Let me say something that will make a lot of product managers uncomfortable: most "Arabic" products aren't Arabic products. They're English products wearing a costume.

I've seen what it looks like when it's done right, at Careem, where we built dialect-level localization across a dozen MENA markets, and at talabat, where we ran separate copy decks with localized CTAs per market cluster. 

I've also seen, repeatedly, what the industry does instead. 

The pattern is depressingly consistent. A team ships an Arabic version of their product. The UI flips right-to-left. The strings get translated. Leadership checks the box. And then the Arabic retention numbers come in, and nobody can explain why they're lagging behind English.

I can explain why. And in this article, I will.

Mistake #1: Treating RTL as a feature, not a foundation

The first and most common sin is treating right-to-left (RTL) layout as a late-stage feature, something you bolt on after the product is built. A sprint, a flag, a CSS property. Done.

This is not localization. This is a mirage.

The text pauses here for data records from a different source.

-- ==== Sys2Proof/Machine/State.lean ====
section
/-! DEFINITION. The state of TIA: the numbered items of 10_state.md R37, the ports of R32 and R33, the
shared memory as far as TIA has written it, and the power-on state of 70_reset_and_hazards.md R210. -/
namespace Sys2Proof.Machine

/-! ## TMR (R21 to R26) -/

/-- What an event does when it fires (R21, D40). Ids are typed: R138 has checked them at IRQ.PER. -/
inductive Payload where
  /-- Handed to a client device as `fire(handle, y, time)`. -/
  | ext (y : Word)
  /-- Performed inside ILC: LineAssert(c, l). -/
  | irqAssert (c l : Fin 2)
  /-- Performed inside ILC: LineClear(c, l). -/
  | irqClear (c l : Fin 2)
deriving DecidableEq, Repr

/-- One event (R21). `seq` has no width (R22, 90_conflicts.md C10). -/
structure Entry where
  handle : Word
  fireTime : Word
  payload : Payload
  recurring : Bool
  period : Word
  seq : Nat
deriving DecidableEq, Repr

/-- R24: which agent may step. -/
inductive Phase where
  /-- Commands are taken from the host. -/
  | idle
  /-- An ADVANCE to `T` is in progress; only the drain engine steps. -/
  | draining (T : Word)
  /-- An external event has fired during an ADVANCE to `T`; commands are taken from the client. -/
  | callback (T : Word)
deriving DecidableEq, Repr

/-- R25: the external event whose callback is in progress, as it was when removed from Q, and its live bit. -/
structure CurEvent where
  entry : Entry
  live : Bool
deriving DecidableEq, Repr

/-- The state items of R37, in the order of its numbers; a value of this type is also the tuple of a
snapshot (R36). `queue` is Q as the list sorted by (fire_time, seq). -/
structure Items where
  /-- 0: TMR's time. -/
  now : Word
  /-- 1: the seq of the next insertion. -/
  nextSeq : Nat
  /-- 2: the handle of the next new event. -/
  nextHandle : Word
  /-- 3 -/
  phase : Phase
  /-- 4 -/
  cur : Option CurEvent
  /-- 5: Q. -/
  queue : List Entry
  /-- 6: one level per CPU id and line id. -/
  asserted : Vector (Vector Bool 2) 2
  /-- 7 -/
  secondaryEnabled : Bool
  /-- 8 -/
  resetPending : Bool
  /-- 9 -/
  primaryHalted : Bool
  /-- 10 -/
  secondaryHalted : Bool
  /-- 11 -/
  ba : Bool
  /-- 12: 0, or the code of the first fault. -/
  fault : Byte
  /-- 13: counts diagnostics modulo 2^64. -/
  diagCount : Word
  /-- 14: 0, or the code of the most recent diagnostic. -/
  lastDiag : Byte
deriving DecidableEq, Repr

/-! ## Ports (R32, R33) -/

/-- A message to the CPU-stepping abstraction (R32), with the source's names. -/
inductive CpuMsg where
  | assertLine (c l : Fin 2)
  | clearLine (c l : Fin 2)
  | setProgramCounter (c : Fin 2) (a : Address)
  | halt (c : Fin 2)
  | run (c : Fin 2)
deriving DecidableEq, Repr

/-- What TIA sends or does outside itself, in the one total order of 20_memory.md R51. -/
inductive Msg where
  /-- CPU port, stamped with the value of `now` when it was emitted. -/
  | cpu (m : CpuMsg) (stamp : Word)
  /-- FIRE port. -/
  | fire (handle y time : Word)
  /-- RESP port: one response word. -/
  | resp (w : Word)
  /-- DIAG port: a diagnostic's record. -/
  | diag (code opc : Byte)
  /-- DIAG port: a fault's record. -/
  | fault (code opc : Byte)
  /-- DONE port: `advance_done(T)`. -/
  | done (T : Word)
  /-- A one-byte read of the shared address space and its answer (R53, R54). -/
  | memRead (a : Address) (v : Byte)
  /-- A one-byte write of the shared address space (R53, R54). -/
  | memWrite (a : Address) (v : Byte)
  /-- The tuple a SNAPSHOT returns to the host (R173). -/
  | snapshot (t : Items)
deriving DecidableEq, Repr

/-- A host operation outside the command port (R173). -/
inductive HostOp where
  | snapshot
  | restore (t : Items)
deriving DecidableEq, Repr

/-- The whole state of the machine. -/
structure State where
  /-- The configuration of R7; the model's own field, written by no step (log 4). -/
  cfg : Params
  /-- The numbered state items of R37. -/
  items : Items
  /-- The bytes TIA has stored in the shared address space, addresses strictly rising (R53, log 6). -/
  mem : List Host.Cell
  /-- Words the host has offered on the command port and TIA has not taken (R33); the host offers more when TIA
  waits (log 1). -/
  hostPort : Port
  /-- Words the client device has offered and TIA has not taken (R33); the client offers more when TIA waits
  (log 1). -/
  clientPort : Port
  /-- A host operation asked for and not yet served; the model's own field (R173, log 15). -/
  hostOp : Option HostOp
  /-- Everything sent on the output ports and every shared-memory access, oldest first (R32, R51, R54). -/
  history : List Msg
  /-- How many MemReads have been answered; the model's own field, the index of the free answer (log 6). -/
  memReads : Nat
  /-- How many times the environment has offered words while TIA waited; the model's own field, the index of the
  free offer (log 1). -/
  offers : Nat
deriving DecidableEq, Repr

/-- Why no step is possible. These are not TIA's faults of R181: those are next states with `fault` set (log 3). -/
inductive Fault where
  /-- Raised by `step` when the command port holds no whole command, no other agent may step and the environment
  offers nothing: the stuck wait of R198 (R24, R52). Safe: the machine does nothing either (log 2). -/
  | awaitingCommand
  /-- Raised by CBDONE when the phase is CALLBACK and `cur` is none, which R25 excludes: no rule says what
  happens, and no reachable state is such. Safe: the model stops (log 9). -/
  | callbackWithoutEvent
deriving DecidableEq, Repr

/-- Why the model gives no meaning. -/
inductive Refusal where
  /-- Raised by `exec` for an instruction without a meaning; no arm does so. Safe: the model stops. -/
  | notModelled (mnemonic : String)
  /-- Raised by `step` in IDLE when a RESTORE is asked for whose tuple breaks R34 or is no tuple of R36 (R173: it has
  no step), no whole command is there and the environment offers nothing. Safe: TIA does nothing there either
  (log 15). -/
  | restoreBreaksInvariant
  /-- Raised by `step` in IDLE when a RESTORE is asked for while `fault != 0` (R184 refuses it), no whole command is
  there and the environment offers nothing. Safe: TIA does nothing there either (log 15). -/
  | restoreWhileFaulted
deriving DecidableEq, Repr

/-- The state items at power-on (R37, R210): its two parts, the second the action of ARB.RST. -/
def Items.powerOn : Items :=
  { now := 0, nextSeq := 0, nextHandle := 1, phase := .idle, cur := none, queue := [],
    asserted := #v[#v[false, false], #v[false, false]],
    secondaryEnabled := false, resetPending := true, primaryHalted := false, secondaryHalted := true,
    ba := false, fault := 0, diagCount := 0, lastDiag := 0 }

/-- The state right after power-on of a machine with configuration `p` (R210, R211): the CPU port holds
`halt(1) @ 0, run(0) @ 0`, every other port is empty and nothing is stored or offered. -/
def State.initial (p : Params) : State :=
  { cfg := p, items := Items.powerOn, mem := [], hostPort := .byteWide [], clientPort := .byteWide [],
    hostOp := none, history := [.cpu (.halt 1) 0, .cpu (.run 0) 0], memReads := 0, offers := 0 }

/-- R8, R210: a configuration that breaks R7 has no power-on state. -/
def State.powerOn? (p : Params) : Option State := if p.valid then some (State.initial p) else none

/-- The machine right after reset: power-on with any configuration that meets R8. -/
def State.reset : State := State.initial Config.params

end Sys2Proof.Machine
end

When you build a product in a left-to-right mental model and then mirror it, you don't get an Arabic product. You get a reflected English product. The information hierarchy is wrong. The visual flow fights the user's instincts. The reading pattern – which for Arabic speakers starts top-right and moves left – collides with UI patterns that were designed for the opposite. Buttons feel off. Navigation feels backwards. Cognitive load goes up. Engagement goes down.

"When you build a product in a left-to-right mental model and then mirror it, you don't get an Arabic product. You get a reflected English product." – Nemer Al-Qarout Director of Product, webook.com

This shows up in driver onboarding drop-off, in checkout abandonment, in support ticket spikes that your English-market benchmarks can't explain. The steps make sense in English. In Arabic, the logical sequence feels disjointed, because the visual grammar of the interface is still Western, even if the words aren't.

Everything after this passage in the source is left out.